START RAW DATA
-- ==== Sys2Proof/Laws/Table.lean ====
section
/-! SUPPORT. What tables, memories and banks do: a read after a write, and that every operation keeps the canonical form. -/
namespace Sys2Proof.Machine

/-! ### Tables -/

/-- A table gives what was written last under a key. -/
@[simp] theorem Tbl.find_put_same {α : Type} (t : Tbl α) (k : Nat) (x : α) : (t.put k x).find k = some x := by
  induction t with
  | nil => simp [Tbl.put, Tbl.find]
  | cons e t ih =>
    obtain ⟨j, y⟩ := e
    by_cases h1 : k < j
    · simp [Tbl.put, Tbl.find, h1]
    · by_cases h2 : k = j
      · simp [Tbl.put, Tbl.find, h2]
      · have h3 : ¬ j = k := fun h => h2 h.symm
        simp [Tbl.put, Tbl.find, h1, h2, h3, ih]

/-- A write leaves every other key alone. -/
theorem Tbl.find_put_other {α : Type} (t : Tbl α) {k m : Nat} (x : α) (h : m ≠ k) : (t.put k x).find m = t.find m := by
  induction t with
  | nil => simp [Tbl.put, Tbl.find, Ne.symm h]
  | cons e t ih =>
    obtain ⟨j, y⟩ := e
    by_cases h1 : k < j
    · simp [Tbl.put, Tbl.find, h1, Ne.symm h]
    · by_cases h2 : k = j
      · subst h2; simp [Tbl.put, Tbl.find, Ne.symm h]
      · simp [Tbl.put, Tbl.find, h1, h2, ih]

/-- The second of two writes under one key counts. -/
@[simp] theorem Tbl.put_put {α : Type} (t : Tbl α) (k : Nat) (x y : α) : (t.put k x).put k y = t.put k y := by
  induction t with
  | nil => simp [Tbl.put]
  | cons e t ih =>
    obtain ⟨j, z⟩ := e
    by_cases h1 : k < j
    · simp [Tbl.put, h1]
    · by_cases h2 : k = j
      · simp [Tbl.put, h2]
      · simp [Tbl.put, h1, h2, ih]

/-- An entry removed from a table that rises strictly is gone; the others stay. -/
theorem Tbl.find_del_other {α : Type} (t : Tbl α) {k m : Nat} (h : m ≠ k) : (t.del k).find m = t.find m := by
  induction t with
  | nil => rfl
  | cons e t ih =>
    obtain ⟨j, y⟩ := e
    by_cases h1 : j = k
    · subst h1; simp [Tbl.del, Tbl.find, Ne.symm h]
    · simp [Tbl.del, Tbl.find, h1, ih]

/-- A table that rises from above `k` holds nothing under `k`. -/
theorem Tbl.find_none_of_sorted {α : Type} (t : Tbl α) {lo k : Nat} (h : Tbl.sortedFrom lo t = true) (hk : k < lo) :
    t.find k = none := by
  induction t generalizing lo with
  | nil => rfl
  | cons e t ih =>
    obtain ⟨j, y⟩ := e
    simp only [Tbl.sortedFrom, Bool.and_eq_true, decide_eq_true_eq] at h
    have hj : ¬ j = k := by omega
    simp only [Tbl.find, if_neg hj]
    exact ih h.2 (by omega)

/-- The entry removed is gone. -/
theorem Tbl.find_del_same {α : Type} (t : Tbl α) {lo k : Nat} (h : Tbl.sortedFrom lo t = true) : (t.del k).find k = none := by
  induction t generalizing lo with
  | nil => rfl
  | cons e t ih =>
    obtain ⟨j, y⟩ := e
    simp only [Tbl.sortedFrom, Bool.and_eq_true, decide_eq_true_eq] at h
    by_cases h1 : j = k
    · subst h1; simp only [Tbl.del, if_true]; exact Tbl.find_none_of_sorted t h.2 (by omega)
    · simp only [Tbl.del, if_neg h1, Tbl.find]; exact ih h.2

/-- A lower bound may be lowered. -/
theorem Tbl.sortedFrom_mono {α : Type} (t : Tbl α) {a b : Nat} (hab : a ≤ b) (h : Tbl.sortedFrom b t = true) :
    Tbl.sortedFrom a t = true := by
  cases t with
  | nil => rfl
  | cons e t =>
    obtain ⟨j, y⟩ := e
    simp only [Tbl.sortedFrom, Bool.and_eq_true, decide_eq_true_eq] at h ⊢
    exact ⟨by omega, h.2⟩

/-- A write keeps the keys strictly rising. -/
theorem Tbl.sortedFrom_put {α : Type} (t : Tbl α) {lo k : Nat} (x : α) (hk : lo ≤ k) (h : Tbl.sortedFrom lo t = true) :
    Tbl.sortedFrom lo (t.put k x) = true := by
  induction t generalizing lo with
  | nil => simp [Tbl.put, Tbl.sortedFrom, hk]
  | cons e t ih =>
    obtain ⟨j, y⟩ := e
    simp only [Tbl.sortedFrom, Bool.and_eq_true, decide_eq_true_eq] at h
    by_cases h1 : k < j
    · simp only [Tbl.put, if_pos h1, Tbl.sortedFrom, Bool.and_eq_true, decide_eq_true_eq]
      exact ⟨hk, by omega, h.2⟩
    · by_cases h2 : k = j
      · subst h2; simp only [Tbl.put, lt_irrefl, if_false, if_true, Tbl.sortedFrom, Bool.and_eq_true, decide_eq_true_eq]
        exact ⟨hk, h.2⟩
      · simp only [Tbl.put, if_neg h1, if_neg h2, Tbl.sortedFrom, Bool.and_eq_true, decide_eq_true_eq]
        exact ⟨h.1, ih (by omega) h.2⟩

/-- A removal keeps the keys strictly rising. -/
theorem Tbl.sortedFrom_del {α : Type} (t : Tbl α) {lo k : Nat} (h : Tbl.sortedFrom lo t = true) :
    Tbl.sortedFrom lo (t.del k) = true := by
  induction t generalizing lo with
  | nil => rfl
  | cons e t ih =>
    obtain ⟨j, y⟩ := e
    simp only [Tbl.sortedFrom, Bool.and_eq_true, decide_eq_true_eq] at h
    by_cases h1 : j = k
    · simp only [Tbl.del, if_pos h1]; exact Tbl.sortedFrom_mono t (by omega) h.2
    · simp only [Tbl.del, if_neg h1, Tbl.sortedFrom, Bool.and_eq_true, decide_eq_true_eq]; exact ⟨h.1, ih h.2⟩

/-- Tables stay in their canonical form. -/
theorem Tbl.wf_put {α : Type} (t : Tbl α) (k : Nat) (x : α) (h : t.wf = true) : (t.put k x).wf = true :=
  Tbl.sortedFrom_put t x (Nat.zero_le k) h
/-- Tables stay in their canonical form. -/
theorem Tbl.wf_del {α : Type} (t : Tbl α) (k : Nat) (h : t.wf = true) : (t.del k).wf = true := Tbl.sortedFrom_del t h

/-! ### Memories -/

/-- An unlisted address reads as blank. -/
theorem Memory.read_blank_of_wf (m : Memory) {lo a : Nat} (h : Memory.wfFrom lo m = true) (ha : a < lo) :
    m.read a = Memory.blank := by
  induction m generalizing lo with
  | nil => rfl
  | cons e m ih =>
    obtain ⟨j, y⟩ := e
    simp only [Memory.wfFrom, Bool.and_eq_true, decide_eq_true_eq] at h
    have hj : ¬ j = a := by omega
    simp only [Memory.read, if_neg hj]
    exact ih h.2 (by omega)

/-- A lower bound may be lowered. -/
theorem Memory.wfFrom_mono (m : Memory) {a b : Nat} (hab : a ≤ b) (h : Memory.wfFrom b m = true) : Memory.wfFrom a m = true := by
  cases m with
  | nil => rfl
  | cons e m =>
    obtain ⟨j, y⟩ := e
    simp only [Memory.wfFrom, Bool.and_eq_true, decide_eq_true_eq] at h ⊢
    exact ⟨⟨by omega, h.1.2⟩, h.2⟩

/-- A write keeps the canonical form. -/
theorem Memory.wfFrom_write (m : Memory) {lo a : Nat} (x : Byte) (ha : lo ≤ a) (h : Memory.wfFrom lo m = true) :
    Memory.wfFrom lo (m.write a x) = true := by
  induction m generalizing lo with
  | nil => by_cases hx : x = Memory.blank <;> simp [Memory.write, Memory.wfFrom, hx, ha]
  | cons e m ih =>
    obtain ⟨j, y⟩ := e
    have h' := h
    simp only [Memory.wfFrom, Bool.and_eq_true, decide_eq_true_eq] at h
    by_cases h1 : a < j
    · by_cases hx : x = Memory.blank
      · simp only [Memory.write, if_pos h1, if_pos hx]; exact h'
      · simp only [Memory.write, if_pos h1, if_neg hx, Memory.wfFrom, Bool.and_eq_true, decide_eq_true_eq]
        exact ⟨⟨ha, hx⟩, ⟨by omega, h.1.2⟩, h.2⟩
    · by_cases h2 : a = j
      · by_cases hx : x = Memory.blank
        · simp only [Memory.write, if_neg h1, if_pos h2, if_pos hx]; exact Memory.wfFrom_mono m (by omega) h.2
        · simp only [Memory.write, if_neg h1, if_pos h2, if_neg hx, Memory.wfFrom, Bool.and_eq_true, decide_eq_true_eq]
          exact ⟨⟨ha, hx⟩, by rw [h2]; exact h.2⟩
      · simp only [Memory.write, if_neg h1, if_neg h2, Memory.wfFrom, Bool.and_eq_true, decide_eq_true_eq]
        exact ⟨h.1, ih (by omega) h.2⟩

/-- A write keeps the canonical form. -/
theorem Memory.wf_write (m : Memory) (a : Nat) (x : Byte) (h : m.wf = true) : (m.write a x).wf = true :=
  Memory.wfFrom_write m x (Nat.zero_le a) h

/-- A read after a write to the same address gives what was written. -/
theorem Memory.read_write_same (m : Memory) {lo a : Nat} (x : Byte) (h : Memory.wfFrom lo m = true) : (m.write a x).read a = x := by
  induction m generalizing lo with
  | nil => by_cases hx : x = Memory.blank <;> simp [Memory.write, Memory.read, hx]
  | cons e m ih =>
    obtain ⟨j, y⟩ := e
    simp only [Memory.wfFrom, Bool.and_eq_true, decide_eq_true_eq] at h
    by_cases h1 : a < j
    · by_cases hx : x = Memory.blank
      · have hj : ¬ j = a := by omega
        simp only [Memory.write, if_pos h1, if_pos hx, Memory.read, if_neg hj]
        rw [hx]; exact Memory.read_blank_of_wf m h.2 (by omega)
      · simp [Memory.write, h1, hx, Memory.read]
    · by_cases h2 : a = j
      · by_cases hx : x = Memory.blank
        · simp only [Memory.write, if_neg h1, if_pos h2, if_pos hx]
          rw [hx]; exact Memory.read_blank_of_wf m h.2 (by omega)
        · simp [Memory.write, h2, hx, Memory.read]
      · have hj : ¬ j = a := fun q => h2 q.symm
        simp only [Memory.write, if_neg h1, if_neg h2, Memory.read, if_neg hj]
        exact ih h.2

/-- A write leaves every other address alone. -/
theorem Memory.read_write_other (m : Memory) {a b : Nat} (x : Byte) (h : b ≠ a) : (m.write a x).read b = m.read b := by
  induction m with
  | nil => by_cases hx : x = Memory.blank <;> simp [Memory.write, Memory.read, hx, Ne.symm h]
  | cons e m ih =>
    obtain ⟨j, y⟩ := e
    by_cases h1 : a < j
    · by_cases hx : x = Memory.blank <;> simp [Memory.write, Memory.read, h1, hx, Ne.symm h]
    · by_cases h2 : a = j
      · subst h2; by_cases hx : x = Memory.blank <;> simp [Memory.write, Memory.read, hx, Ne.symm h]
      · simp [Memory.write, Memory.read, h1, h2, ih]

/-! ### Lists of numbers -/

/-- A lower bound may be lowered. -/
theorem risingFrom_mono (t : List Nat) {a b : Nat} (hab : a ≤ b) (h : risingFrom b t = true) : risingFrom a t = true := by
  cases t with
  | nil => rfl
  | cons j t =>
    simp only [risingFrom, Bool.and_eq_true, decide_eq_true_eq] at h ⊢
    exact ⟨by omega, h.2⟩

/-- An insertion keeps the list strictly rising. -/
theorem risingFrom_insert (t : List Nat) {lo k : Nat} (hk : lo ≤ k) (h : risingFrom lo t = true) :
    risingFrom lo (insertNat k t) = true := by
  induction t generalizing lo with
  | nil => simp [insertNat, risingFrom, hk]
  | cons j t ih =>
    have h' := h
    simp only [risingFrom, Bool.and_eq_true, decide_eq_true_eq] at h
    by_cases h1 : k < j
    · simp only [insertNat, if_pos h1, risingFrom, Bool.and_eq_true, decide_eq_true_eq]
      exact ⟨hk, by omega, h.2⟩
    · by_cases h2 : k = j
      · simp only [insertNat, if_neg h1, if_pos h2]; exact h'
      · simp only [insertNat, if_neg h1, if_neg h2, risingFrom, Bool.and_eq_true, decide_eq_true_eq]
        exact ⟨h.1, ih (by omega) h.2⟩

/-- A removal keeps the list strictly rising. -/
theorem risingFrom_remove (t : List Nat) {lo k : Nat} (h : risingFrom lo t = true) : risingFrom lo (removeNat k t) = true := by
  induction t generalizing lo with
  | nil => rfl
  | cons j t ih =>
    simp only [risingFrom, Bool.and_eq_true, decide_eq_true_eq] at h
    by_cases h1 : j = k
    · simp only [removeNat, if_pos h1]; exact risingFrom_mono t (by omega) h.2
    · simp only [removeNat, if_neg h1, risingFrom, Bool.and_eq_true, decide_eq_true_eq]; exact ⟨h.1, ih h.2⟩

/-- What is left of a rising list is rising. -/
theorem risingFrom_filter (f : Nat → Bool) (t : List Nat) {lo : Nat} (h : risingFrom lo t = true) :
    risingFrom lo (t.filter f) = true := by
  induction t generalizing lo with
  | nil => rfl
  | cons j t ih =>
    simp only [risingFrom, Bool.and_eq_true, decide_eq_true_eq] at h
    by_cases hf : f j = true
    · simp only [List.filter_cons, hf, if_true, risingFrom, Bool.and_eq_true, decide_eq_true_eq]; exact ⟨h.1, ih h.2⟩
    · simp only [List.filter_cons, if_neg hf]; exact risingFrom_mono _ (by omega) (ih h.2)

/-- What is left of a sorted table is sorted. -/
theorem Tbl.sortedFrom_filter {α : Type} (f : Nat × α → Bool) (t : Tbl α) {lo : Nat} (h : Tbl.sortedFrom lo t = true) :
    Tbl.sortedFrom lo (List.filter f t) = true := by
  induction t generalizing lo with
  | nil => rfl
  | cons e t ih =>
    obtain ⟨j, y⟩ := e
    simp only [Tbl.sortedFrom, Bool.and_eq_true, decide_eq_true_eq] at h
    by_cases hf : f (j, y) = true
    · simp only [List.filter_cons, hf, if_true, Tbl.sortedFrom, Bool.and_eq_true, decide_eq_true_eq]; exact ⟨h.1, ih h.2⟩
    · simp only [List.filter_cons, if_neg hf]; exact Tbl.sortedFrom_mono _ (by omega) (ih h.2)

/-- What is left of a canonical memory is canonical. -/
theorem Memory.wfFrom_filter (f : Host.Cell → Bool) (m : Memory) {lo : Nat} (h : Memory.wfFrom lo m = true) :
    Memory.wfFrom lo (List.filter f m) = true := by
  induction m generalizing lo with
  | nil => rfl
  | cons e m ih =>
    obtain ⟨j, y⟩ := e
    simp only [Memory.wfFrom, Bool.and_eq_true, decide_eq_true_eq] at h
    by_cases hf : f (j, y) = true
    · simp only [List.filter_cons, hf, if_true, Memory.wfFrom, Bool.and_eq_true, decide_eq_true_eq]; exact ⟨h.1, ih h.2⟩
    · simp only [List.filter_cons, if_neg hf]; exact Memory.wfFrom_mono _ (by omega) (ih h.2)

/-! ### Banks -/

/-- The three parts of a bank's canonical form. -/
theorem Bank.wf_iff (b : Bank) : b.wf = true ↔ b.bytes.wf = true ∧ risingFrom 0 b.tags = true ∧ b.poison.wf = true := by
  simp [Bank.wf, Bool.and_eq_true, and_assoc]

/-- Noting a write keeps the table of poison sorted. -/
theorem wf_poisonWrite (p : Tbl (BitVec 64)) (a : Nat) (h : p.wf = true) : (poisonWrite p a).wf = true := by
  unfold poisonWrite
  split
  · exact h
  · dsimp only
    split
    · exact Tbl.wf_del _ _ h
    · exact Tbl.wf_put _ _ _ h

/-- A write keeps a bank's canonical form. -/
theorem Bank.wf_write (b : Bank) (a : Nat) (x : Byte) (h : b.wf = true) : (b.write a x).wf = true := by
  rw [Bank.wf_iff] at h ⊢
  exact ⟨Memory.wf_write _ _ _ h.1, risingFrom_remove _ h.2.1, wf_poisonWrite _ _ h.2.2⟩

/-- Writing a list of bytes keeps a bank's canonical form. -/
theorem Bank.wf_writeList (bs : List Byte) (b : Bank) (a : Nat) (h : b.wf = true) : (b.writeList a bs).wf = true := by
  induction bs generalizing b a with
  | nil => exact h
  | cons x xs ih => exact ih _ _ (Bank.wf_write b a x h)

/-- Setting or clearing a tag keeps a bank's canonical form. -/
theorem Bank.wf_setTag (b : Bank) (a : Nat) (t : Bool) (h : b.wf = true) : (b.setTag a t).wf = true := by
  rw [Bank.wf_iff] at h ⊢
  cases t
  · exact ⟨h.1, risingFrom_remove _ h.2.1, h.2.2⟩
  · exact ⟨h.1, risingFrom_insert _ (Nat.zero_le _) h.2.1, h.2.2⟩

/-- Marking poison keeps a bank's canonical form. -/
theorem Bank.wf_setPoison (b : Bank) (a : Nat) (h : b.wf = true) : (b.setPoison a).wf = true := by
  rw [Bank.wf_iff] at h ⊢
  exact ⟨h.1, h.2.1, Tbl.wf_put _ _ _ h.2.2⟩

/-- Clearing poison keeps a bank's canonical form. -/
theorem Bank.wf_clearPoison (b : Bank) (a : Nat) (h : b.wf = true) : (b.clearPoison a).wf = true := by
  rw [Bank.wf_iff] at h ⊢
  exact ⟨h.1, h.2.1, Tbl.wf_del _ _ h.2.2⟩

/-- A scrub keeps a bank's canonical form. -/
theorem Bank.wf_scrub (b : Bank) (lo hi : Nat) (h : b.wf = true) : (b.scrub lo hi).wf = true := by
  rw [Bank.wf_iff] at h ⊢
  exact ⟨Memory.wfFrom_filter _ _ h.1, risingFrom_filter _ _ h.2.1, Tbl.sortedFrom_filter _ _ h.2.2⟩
END RAW DATA
* WHAT THE TASK REQUIRES
The answer must consist of every line from the records above that holds "removal".

* OUTPUT
/-- A removal keeps the keys strictly rising. -/
/-- A removal keeps the list strictly rising. -/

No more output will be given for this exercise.